Gastrophyryne carolinensis toads are weak jumpers, thus either run or move by short and rapid hops. In general, the males move more than the females. These toads are mainly nocturnal, and generally remain under ground or hidden in debris during the day.

As a tadpole, fish are their main predator, primarily mosquito fish, while as adults, their predator list is reported to include the copperhead (Agkistrodon contortrix) and the common garter snakes (Thamnophis sirtalis). Other known predators include the glossy watersnakes (Liodytes rigida), the eastern cottonmouth (Agkistrodon piscivorus), and the cattle egret (Bubulcus ibis). This particular toad species avoids predators by burrowing, seeking cover, and/or nocturnal activity patterns. Chemically, they are also capable of producing mucus that produces a violent burning sensation and irritates membranes. The toxins secreted from their skin deter predators, but they also plays a role in inhibiting ant attacks when individuals forage near ant mounds.

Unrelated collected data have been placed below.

-- ==== Sys2Proof/Machine/Flags.lean ====
section
/-!
DEFINITION. The flags and counters that instructions leave: the numeric counters of a slot (R97) and the clips of the
compatibility profile (R144).
-/
namespace Sys2Proof.Machine

/-- Counts added to a slot's numeric counters (R97). DEDUCED (log entry 28). -/
def State.count (s : State) (a : At) (k : NumCount) : State :=
  let sl := s.at_ a
  s.setAt a { sl with cnt := sl.cnt.add k }

/-- One clip of the compatibility profile counted where it happens (R144). -/
def State.countClip (s : State) (a : At) (clip : Bool) : State :=
  if clip then s.count a { satOnStore := 1 } else s

end Sys2Proof.Machine
end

These toads are accomplished burrowers, and are seldom seen on the surface due to their nocturnal nature. Though they may be present in large numbers, their existence is hardly suspected. Though they are not known to establish territories, their mating calling positions can be as close as 2 cm, or as distant as several meters apart.

==Fossil record==
A few fossils belonging to the Miocene epoch have been found in Florida. The ilia of Gastrophryne are very distinctive and different from other small anurans. Based on observances of the different developmental features of the ilium between G. carolinensis and G. olivacea, the two species could have differentiated from the early Miocene.

==Conservation status==
According to the IUCN Red List category and criteria, Gastrophryne carolinensis is listed as a species of least concern due to its presumed large population, wide distribution, and ability to adapt to various habitats. Thus, no conservation actions are currently needed, though the population in Maryland is protected as an endangered species. One potential threat to the conservation of the species is copper contamination in wetland habitats. G. carolinensis has been found to be particularly sensitive. Copper and other mineral toxicity is often a result of mining runoff.